**About this exercise**
Only lines with the string "enginePart" should be returned from the data below.

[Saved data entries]
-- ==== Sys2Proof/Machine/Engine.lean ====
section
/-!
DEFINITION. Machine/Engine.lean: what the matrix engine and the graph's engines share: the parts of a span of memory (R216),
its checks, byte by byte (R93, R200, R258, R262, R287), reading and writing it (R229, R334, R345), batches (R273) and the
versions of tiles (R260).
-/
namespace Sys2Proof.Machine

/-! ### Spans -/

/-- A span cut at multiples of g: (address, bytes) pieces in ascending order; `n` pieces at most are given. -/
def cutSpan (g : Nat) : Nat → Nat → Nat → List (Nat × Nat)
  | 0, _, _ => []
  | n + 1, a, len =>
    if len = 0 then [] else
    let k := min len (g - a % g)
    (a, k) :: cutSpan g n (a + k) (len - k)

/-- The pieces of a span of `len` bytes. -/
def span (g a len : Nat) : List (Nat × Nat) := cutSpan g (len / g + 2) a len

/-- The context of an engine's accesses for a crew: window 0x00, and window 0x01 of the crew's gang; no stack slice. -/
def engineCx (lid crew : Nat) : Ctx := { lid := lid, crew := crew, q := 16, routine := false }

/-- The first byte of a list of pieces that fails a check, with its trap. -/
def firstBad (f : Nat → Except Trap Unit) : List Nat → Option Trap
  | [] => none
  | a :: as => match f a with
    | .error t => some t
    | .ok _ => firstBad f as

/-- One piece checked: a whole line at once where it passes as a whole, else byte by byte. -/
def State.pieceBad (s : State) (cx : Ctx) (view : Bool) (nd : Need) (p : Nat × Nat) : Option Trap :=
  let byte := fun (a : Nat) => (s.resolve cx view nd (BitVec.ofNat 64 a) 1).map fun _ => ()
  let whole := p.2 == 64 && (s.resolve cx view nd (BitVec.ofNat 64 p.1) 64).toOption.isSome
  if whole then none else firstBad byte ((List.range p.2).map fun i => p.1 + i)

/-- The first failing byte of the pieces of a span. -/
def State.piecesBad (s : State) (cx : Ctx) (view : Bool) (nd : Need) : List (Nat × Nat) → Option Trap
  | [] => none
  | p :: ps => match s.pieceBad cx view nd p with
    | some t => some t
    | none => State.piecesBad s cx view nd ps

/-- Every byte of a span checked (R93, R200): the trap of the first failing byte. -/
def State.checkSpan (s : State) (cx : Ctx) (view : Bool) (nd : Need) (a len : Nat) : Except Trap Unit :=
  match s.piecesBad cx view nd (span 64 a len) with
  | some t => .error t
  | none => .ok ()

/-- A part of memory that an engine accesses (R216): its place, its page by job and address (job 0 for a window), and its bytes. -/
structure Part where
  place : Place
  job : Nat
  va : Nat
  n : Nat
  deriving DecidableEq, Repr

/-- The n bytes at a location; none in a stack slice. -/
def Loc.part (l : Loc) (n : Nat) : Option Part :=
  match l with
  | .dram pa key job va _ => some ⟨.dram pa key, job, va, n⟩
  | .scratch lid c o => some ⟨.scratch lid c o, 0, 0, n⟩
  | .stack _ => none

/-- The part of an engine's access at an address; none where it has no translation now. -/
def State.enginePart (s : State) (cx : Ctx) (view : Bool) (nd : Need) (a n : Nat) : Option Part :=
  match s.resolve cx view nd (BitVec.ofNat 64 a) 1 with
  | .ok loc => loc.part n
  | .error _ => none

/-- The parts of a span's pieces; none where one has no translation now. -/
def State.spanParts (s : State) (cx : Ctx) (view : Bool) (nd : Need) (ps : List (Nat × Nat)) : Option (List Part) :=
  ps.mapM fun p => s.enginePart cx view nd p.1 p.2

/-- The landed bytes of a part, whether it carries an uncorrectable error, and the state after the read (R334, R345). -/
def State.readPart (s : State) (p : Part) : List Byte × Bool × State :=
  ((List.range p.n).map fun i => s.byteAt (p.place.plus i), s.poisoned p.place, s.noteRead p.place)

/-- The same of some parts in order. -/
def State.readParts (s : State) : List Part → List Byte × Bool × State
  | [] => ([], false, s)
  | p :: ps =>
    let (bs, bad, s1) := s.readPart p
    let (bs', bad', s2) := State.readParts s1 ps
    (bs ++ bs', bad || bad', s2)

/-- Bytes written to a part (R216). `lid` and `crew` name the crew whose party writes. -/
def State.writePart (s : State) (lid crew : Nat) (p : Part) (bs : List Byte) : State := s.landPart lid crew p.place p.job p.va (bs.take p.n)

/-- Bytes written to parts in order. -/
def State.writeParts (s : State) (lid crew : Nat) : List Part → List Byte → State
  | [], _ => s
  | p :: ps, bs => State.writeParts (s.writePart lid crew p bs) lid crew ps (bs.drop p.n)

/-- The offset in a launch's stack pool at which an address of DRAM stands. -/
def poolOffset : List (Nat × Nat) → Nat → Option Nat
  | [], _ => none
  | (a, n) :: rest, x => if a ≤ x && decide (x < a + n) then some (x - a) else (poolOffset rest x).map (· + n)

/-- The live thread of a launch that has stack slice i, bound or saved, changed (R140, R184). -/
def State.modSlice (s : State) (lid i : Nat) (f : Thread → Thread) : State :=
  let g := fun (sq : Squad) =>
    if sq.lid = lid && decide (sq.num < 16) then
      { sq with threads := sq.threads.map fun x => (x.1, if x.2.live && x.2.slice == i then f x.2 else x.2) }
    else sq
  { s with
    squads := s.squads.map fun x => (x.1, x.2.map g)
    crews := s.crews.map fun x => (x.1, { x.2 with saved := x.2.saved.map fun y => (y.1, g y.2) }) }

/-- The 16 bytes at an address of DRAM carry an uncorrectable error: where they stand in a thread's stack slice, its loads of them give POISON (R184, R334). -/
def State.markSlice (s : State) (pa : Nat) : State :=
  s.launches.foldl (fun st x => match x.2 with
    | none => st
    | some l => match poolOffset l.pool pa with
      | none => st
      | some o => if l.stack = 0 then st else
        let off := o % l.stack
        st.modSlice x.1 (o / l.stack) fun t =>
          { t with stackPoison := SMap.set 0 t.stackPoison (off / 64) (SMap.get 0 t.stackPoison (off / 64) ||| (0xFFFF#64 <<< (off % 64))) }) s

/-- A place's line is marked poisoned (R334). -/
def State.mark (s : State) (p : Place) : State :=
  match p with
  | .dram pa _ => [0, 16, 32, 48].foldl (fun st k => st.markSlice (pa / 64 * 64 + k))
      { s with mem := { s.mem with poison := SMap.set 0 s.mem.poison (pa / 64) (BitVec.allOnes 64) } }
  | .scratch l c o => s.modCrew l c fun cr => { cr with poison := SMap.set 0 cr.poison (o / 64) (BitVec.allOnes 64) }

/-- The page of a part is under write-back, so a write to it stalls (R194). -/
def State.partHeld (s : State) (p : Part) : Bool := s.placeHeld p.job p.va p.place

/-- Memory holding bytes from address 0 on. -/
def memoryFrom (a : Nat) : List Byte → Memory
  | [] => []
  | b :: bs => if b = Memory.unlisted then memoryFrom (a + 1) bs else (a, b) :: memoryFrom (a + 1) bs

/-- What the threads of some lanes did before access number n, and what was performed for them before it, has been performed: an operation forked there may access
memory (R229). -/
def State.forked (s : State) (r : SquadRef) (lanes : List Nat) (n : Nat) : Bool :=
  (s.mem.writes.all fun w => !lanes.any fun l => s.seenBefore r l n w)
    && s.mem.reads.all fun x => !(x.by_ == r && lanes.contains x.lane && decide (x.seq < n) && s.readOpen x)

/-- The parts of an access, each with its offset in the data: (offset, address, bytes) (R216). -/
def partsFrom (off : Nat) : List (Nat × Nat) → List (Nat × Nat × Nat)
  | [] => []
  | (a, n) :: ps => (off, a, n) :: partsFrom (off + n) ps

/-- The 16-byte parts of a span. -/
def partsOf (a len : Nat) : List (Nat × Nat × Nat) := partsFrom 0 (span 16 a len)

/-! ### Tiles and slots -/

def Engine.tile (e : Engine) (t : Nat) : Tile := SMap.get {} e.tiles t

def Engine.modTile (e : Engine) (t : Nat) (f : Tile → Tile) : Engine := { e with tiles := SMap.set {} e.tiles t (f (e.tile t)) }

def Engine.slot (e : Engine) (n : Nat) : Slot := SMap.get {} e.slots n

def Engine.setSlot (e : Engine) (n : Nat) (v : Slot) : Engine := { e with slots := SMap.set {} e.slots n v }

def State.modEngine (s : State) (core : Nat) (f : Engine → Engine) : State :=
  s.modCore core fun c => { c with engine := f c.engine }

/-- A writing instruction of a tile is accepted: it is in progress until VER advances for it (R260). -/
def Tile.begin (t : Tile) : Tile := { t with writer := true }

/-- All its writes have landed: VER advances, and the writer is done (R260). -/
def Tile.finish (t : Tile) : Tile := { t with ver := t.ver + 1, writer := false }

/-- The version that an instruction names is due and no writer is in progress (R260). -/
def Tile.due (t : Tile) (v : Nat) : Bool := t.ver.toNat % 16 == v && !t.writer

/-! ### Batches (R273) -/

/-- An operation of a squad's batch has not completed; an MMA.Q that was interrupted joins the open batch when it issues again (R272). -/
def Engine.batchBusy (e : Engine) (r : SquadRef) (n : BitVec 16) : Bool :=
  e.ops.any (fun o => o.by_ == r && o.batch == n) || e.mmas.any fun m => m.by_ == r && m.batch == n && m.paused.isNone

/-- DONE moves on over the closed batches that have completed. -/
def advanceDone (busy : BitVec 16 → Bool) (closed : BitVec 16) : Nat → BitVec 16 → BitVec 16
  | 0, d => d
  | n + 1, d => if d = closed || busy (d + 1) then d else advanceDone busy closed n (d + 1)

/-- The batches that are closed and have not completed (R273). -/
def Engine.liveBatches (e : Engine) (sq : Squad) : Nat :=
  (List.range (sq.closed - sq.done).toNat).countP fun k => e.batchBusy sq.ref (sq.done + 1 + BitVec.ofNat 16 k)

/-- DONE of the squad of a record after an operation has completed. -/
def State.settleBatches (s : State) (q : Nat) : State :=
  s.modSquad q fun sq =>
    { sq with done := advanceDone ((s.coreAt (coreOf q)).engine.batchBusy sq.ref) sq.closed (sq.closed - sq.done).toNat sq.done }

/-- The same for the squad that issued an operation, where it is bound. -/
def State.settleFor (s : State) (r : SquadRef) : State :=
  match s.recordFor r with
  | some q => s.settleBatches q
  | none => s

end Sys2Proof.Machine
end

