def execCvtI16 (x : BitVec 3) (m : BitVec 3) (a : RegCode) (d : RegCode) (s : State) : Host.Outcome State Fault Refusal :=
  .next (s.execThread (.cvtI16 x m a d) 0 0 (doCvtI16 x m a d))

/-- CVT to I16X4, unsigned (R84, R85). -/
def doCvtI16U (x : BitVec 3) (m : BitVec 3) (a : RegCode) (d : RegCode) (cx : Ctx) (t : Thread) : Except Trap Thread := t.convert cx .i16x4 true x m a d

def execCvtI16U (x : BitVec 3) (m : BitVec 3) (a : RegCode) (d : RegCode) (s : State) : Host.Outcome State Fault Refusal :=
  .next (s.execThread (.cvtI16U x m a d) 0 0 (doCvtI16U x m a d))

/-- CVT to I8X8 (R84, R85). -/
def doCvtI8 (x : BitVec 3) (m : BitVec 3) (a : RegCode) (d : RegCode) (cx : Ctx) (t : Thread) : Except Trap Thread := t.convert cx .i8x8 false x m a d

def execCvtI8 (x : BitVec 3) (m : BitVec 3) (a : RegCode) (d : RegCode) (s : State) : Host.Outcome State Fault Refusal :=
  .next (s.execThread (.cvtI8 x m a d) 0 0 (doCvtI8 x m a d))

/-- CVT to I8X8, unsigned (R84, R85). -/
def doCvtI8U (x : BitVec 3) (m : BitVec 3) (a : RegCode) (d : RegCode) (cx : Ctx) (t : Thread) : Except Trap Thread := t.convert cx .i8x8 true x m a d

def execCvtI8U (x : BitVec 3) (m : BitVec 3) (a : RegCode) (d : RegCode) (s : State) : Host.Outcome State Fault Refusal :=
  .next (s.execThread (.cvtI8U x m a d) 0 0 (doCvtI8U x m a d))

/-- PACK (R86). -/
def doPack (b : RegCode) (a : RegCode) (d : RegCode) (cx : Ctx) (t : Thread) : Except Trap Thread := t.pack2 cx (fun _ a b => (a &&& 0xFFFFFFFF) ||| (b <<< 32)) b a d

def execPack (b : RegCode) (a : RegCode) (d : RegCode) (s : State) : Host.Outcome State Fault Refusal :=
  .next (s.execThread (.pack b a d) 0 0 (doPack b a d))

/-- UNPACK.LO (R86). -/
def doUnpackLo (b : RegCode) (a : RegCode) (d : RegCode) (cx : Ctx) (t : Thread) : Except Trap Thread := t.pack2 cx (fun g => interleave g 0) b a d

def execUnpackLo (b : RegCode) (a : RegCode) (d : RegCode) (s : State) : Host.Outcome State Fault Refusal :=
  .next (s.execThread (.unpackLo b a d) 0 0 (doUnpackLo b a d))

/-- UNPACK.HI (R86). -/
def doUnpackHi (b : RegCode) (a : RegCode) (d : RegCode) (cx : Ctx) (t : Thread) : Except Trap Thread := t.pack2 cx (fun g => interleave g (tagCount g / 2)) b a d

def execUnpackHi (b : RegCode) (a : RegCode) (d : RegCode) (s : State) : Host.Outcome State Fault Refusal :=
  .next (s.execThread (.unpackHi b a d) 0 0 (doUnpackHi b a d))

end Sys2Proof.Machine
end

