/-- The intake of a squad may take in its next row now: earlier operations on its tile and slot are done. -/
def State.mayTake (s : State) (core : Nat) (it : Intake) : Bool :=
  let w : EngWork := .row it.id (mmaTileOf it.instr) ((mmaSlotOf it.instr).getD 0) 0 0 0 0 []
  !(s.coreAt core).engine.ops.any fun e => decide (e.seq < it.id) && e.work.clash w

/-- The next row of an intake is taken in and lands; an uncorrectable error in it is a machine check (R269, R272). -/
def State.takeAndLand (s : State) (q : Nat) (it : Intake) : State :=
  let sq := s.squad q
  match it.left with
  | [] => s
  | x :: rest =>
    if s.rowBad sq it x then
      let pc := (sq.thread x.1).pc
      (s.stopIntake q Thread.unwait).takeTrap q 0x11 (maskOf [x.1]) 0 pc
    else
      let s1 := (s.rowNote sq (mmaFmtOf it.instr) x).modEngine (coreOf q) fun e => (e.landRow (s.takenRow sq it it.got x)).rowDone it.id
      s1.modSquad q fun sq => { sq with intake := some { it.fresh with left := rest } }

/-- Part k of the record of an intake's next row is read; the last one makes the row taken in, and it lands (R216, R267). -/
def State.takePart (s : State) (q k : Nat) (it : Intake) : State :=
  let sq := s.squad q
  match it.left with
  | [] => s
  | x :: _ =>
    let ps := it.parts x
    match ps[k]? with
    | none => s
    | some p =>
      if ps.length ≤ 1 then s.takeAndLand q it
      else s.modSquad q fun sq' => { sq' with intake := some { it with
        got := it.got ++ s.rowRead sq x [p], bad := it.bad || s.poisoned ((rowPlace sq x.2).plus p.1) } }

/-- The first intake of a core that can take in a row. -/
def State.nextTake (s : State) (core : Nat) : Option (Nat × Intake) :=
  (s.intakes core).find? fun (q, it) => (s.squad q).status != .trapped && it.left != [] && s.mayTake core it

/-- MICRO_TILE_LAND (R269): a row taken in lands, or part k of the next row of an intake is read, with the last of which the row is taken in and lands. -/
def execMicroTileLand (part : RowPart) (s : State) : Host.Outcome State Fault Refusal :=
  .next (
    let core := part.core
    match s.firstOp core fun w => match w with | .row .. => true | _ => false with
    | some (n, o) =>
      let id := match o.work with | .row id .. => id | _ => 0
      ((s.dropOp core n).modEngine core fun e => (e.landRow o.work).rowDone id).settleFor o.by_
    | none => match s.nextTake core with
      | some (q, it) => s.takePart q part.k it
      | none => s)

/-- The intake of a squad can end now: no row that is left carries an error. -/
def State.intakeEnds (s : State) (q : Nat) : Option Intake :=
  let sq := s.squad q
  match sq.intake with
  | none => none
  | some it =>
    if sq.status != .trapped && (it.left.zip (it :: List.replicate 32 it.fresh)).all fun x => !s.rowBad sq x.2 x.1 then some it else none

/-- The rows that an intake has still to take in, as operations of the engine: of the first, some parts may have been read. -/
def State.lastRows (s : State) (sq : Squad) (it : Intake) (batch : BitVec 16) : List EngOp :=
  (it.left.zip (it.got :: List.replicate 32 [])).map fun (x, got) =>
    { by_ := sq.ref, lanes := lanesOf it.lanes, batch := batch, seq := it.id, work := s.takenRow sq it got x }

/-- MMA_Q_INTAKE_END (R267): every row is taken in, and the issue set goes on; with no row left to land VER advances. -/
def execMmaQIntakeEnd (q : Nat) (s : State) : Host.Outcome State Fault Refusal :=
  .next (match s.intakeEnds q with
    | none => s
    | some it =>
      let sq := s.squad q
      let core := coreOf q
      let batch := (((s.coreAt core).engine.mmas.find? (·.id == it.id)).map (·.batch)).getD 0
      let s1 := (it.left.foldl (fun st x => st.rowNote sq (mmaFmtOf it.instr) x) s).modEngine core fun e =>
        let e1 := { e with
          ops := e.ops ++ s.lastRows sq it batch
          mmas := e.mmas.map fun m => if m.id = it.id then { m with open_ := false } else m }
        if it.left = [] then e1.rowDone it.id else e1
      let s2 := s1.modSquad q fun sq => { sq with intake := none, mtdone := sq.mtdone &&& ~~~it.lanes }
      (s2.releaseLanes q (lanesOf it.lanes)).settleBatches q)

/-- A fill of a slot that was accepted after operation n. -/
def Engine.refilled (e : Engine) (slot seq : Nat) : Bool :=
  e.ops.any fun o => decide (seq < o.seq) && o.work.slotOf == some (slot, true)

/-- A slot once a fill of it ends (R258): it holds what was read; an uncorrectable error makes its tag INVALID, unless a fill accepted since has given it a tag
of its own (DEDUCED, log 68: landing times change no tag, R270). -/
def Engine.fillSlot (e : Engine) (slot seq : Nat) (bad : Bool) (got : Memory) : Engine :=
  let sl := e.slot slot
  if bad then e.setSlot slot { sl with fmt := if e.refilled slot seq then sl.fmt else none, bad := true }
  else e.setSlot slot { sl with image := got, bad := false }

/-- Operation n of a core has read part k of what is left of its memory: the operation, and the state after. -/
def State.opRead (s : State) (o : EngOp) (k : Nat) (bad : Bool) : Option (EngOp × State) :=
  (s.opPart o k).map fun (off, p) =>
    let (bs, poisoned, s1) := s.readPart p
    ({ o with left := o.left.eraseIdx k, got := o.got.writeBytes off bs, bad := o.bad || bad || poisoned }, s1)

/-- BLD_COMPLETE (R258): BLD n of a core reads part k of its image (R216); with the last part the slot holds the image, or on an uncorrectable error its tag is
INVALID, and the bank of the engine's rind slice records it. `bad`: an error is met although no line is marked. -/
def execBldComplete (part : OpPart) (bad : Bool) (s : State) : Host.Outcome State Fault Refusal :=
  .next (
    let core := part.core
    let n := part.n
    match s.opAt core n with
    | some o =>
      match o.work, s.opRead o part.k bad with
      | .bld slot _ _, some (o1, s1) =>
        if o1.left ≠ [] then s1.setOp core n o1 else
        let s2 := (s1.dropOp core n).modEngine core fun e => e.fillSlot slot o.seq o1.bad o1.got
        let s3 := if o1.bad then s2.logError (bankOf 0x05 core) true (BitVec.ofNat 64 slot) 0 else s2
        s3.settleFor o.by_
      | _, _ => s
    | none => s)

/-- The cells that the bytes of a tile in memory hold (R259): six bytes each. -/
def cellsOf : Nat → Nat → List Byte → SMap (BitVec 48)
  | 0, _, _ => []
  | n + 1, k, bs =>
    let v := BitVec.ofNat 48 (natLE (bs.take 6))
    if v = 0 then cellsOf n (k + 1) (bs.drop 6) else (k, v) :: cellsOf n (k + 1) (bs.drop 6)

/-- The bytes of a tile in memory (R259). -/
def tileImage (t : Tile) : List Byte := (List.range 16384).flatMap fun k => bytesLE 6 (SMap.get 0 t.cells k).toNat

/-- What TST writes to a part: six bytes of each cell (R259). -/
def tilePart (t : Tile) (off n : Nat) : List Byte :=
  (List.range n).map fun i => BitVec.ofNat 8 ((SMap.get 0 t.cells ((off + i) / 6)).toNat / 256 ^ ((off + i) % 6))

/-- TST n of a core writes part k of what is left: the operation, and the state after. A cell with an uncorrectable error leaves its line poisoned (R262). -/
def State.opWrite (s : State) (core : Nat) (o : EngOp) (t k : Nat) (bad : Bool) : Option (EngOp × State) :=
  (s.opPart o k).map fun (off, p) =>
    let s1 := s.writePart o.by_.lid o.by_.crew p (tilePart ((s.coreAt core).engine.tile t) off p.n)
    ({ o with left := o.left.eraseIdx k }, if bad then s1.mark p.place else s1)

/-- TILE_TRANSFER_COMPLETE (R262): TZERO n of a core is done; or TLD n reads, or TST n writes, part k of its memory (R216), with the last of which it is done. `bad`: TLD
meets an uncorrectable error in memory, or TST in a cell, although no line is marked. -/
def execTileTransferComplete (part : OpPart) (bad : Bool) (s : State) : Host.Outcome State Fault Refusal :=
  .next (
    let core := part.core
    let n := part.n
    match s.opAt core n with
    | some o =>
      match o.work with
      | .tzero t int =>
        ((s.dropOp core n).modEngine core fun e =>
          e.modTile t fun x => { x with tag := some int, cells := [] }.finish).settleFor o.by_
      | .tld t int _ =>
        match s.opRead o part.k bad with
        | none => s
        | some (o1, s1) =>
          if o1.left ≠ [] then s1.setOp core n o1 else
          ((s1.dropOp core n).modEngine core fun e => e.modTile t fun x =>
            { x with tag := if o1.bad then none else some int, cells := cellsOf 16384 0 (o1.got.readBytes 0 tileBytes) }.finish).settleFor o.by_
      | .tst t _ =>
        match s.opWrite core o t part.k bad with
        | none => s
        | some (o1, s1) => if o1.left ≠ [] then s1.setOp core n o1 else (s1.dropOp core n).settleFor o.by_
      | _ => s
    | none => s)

**Solution to the problem**
def State.enginePart (s : State) (cx : Ctx) (view : Bool) (nd : Need) (a n : Nat) : Option Part :=
  ps.mapM fun p => s.enginePart cx view nd p.1 p.2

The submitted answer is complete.